● WHAT YOU NEED TO DO: Make a word-for-word copy of the entries below from their first line through the line with "PROOFS. The command", and add nothing.

Items listed in a dataset:
- - - - -

-- ==== Sys2Proof/Proofs/CommandPort.lean ====
section
/-!
PROOFS. The command port of 30_encoding.md section 4: each reader of an operand takes back what its writer wrote and leaves
the bytes behind it, so each selector's reader takes back its operation, whatever padding follows.
-/
namespace Sys2Proof.Proofs.CommandPort
open Sys2Proof Sys2Proof.Machine Sys2Proof.Proofs.FrameEncoder

/-! ### The operands of each selector (30_encoding.md rule R69) -/

@[simp] theorem readFlag_flagByte (b : Bool) (rest : List Byte) : readFlag (flagByte b :: rest) = some (b, rest) := by
  cases b <;> rfl

theorem readFeed_batch (batch padding : List Byte) :
    readFeed (natBytes batch.length ++ (batch ++ padding)) = some (.feed batch) := by
  simp [readFeed, readNat_natBytes]

theorem readEncodeParamless_opcodeArgument (op : Opcode) (rest : List Byte) :
    readEncodeParamless (opcodeArgument op :: rest) = some (.encodeParamless op) := by
  simp [readEncodeParamless]

theorem readEncodeMotor_operands (op : Opcode) (left right : Rat) (brakeLeft brakeRight : Bool) (rest : List Byte) :
    readEncodeMotor
        (opcodeArgument op :: (ratBytes left ++ (ratBytes right ++ flagByte brakeLeft :: flagByte brakeRight :: rest))) =
      some (.encodeMotor op left right brakeLeft brakeRight) := by
  simp [readEncodeMotor, readRat_ratBytes]

theorem readQuantize_operands (x : Rat) (brake : Bool) (rest : List Byte) :
    readQuantize (ratBytes x ++ flagByte brake :: rest) = some (.quantize x brake) := by
  simp [readQuantize, readRat_ratBytes]

/-! ### Requests -/

/-- The selector is bits [2:0] of the first byte, the operands are what follows it. -/
theorem decodeCommand_cons {selector : Byte} {operands : List Byte} {i : Instr}
    (h : readOperation ⟨selector.toNat % 8, Nat.mod_lt _ (by decide)⟩ operands = some i) :
    decodeCommand (selector :: operands) = .ok i := by
  simp only [decodeCommand, h]

/-- One reader's lemma per operation; an instruction of a wire has no request. -/
theorem decodeCommand_encode (c : Config) {i : Instr} (h : channelOf i = .command) (padding : List Byte) :
    decodeCommand (encode c i ++ padding) = .ok i := by
  cases i
  case feed batch =>
    rw [encode, List.cons_append, List.append_assoc]
    exact decodeCommand_cons (readFeed_batch batch padding)
  case dequeue => rfl
  case health => rfl
  case reset => rfl
  case encode op p0 p1 => exact decodeCommand_cons (readEncode_opcodeArgument op p0 p1 padding)
  case encodeParamless op => exact decodeCommand_cons (readEncodeParamless_opcodeArgument op padding)
  case encodeMotor op left right brakeLeft brakeRight =>
    simp only [encode, List.cons_append, List.append_assoc, List.nil_append]
    exact decodeCommand_cons (readEncodeMotor_operands op left right brakeLeft brakeRight padding)
  case quantize x brake =>
    simp only [encode, List.cons_append, List.append_assoc, List.nil_append]
    exact decodeCommand_cons (readQuantize_operands x brake padding)
  all_goals cases h

/-- Settles O50: the decoder by `decodeCommand_encode`; the fetch reads the request that `PLATFORM_MAP` gives, so it is the
decoder on those bytes. -/
theorem commandDecodeOfEncode : Obligations.CommandDecodeOfEncode := by
  intro c i padding h
  have decodes := decodeCommand_encode c h padding
  refine ⟨decodes, fun bytes maps => ?transported, fun unchanged => ?asItStands⟩
  case transported => rw [fetchInstr_command, maps, decodes]
  case asItStands => rw [fetchInstr_command, commandRequest_of_none unchanged, decodes]

end Sys2Proof.Proofs.CommandPort
end

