-- ==== Sys2Proof/Proofs/TelemetryFrame.lean ====
section
/-!
PROOFS. The telemetry payload built from field values (43_telemetry_layout.md rule R118): each writer's bytes are read back by
the reader of its width, at the offset where the payload holds them; and the frame that carries such a payload through the
block.
-/
namespace Sys2Proof.Proofs.TelemetryFrame
open Sys2Proof Sys2Proof.Machine
open Sys2Proof.Proofs.Telemetry Sys2Proof.Proofs.FrameQueue Sys2Proof.Proofs.InboundFrames

/-! ### Each width, read back (rule R114) -/

section
variable {p : List Byte} {k : Nat}

theorem u8At_eq {n : Nat} (hn : n ≤ 255) (h : p.getD k 0 = BitVec.ofNat 8 n) : u8At p k = n := by
  rw [u8At, h]
  exact toNat_ofNat_of_lt (Nat.lt_succ_of_le hn)

theorem u8At_ofInt {v : Int} (h : p.getD k 0 = BitVec.ofInt 8 v) : (u8At p k : Int) = v % 256 := by
  rw [u8At, h, BitVec.toNat_ofInt]
  exact Int.toNat_of_nonneg (Int.emod_nonneg _ (by decide))

/-- Two's complement of 16 bits. -/
theorem s16leAt_eq {v : Int} (low : -32768 ≤ v) (high : v ≤ 32767) (h0 : p.getD k 0 = BitVec.ofInt 8 v)
    (h1 : p.getD (k + 1) 0 = BitVec.ofInt 8 (v / 256)) : s16leAt p k = v := by
  have b0 := u8At_ofInt h0
  have b1 := u8At_ofInt h1
  unfold s16leAt u16leAt
  split <;> push_cast <;> omega

/-- Two's complement of 32 bits. -/
theorem s32leAt_eq {v : Int} (low : -2147483648 ≤ v) (high : v ≤ 2147483647) (h0 : p.getD k 0 = BitVec.ofInt 8 v)
    (h1 : p.getD (k + 1) 0 = BitVec.ofInt 8 (v / 256)) (h2 : p.getD (k + 2) 0 = BitVec.ofInt 8 (v / 65536))
    (h3 : p.getD (k + 3) 0 = BitVec.ofInt 8 (v / 16777216)) : s32leAt p k = v := by
  have b0 := u8At_ofInt h0
  have b1 := u8At_ofInt h1
  have b2 := u8At_ofInt h2
  have b3 := u8At_ofInt h3
  unfold s32leAt u32leAt
  split <;> push_cast <;> omega

end

/-! ### The whole record -/

/-- The 29 bytes of a payload, each at its offset (rule R118). -/
theorem telemetryBytes_eq (t : Telemetry) :
    telemetryBytes t =
      [BitVec.ofNat 8 t.ctrlLeft, BitVec.ofNat 8 t.ctrlRight,
        BitVec.ofNat 8 t.faultLeft, BitVec.ofNat 8 t.faultRight,
        BitVec.ofInt 8 t.encoderLeft, BitVec.ofInt 8 (t.encoderLeft / 256), BitVec.ofInt 8 (t.encoderLeft / 65536),
        BitVec.ofInt 8 (t.encoderLeft / 16777216),
        BitVec.ofInt 8 t.encoderRight, BitVec.ofInt 8 (t.encoderRight / 256), BitVec.ofInt 8 (t.encoderRight / 65536),
        BitVec.ofInt 8 (t.encoderRight / 16777216),
        BitVec.ofInt 8 t.batteryMv, BitVec.ofInt 8 (t.batteryMv / 256), BitVec.ofNat 8 t.safetyStatus,
        BitVec.ofInt 8 t.temperature, BitVec.ofInt 8 (t.temperature / 256), BitVec.ofNat 8 t.stateOfHealth,
        BitVec.ofInt 8 t.flags, BitVec.ofInt 8 (t.flags / 256),
        BitVec.ofInt 8 t.chargerDetails, BitVec.ofInt 8 (t.chargerDetails / 256),
        BitVec.ofInt 8 (t.chargerDetails / 65536), BitVec.ofInt 8 (t.chargerDetails / 16777216),
        BitVec.ofNat 8 t.wirelessAttached, BitVec.ofInt 8 t.usbChargerMv, BitVec.ofInt 8 (t.usbChargerMv / 256),
        BitVec.ofInt 8 t.wirelessVrectMv, BitVec.ofInt 8 (t.wirelessVrectMv / 256)] := by
  simp only [telemetryBytes, u8Bytes, s16leBytes, s32leBytes, List.cons_append, List.nil_append]

theorem telemetryBytes_length (t : Telemetry) : (telemetryBytes t).length = 29 := by
  rw [telemetryBytes_eq]
  rfl

/-- Settles O48: the payload holds each field's bytes at the field's offset. -/
theorem telemetryRoundTrip : Obligations.TelemetryRoundTrip := by
  intro t bytes words longs
  have length := telemetryBytes_length t
  rw [telemetry_eq_some_iff, length]
  refine ⟨rfl, le_rfl, ?_⟩
  simp only [List.forall_mem_cons] at bytes words longs
  obtain ⟨ctrlLeft, ctrlRight, faultLeft, faultRight, safetyStatus, stateOfHealth, wirelessAttached, -⟩ := bytes
  obtain ⟨⟨battery0, battery1⟩, ⟨temperature0, temperature1⟩, ⟨flags0, flags1⟩, ⟨usb0, usb1⟩, ⟨vrect0, vrect1⟩, -⟩ := words
  obtain ⟨⟨left0, left1⟩, ⟨right0, right1⟩, ⟨charger0, charger1⟩, -⟩ := longs
  rw [telemetryBytes_eq, telemetryFields, u8At_eq (k := 0) ctrlLeft rfl, u8At_eq (k := 1) ctrlRight rfl,
    u8At_eq (k := 2) faultLeft rfl, u8At_eq (k := 3) faultRight rfl,
    s32leAt_eq (k := 4) left0 left1 rfl rfl rfl rfl, s32leAt_eq (k := 8) right0 right1 rfl rfl rfl rfl,
    s16leAt_eq (k := 12) battery0 battery1 rfl rfl, u8At_eq (k := 14) safetyStatus rfl,
    s16leAt_eq (k := 15) temperature0 temperature1 rfl rfl, u8At_eq (k := 17) stateOfHealth rfl,
    s16leAt_eq (k := 18) flags0 flags1 rfl rfl, s32leAt_eq (k := 20) charger0 charger1 rfl rfl rfl rfl,
    u8At_eq (k := 24) wirelessAttached rfl, s16leAt_eq (k := 25) usb0 usb1 rfl rfl,
    s16leAt_eq (k := 27) vrect0 vrect1 rfl rfl]

/-! ### The frame that carries it (95_test_vectors.md section 1.7) -/

/-- DEQUEUE of a queue with a head. -/
theorem exec_dequeue_of_cons {s : State} {e : Entry} {rest : List Entry} (runs : s.blk.halted = false)
    (head : s.blk.queue = e :: rest) :
    exec .dequeue s =
      .next { s with blk := { s.blk with queue := rest }, resp := { status := .ok, result := .entry e, events := [] } } := by
  rw [exec_dequeue, dequeue_of_cons runs head, finish_ok_nil]

/-- Settles O49: the row queues its payload on the empty queue, and DEQUEUE takes it from there. -/
theorem telemetryFrameArrivesEndToEnd : Obligations.TelemetryFrameArrivesEndToEnd := by
  intro s r runs empty garbage short room readBack
  have space : s.blk.queue.length < 256 := by rw [empty]; exact Nat.zero_lt_succ 255
  have length := telemetryBytes_length r
  have queued := exec_inboundRow_queues (p := telemetryBytes r) .getState runs (by omega) (by omega) (by omega) garbage
    space
  rw [empty, List.nil_append] at queued
  exact ⟨_, _, ⟨opcodeByte s.cfg .getState, telemetryBytes r⟩, queued, exec_dequeue_of_cons rfl rfl, rfl, rfl, readBack,
    rfl⟩

end Sys2Proof.Proofs.TelemetryFrame
end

- - - - -

● TASK SOLUTION:
-- ==== Sys2Proof/Proofs/CommandPort.lean ====
section
/-!
PROOFS. The command port of 30_encoding.md section 4: each reader of an operand takes back what its writer wrote and leaves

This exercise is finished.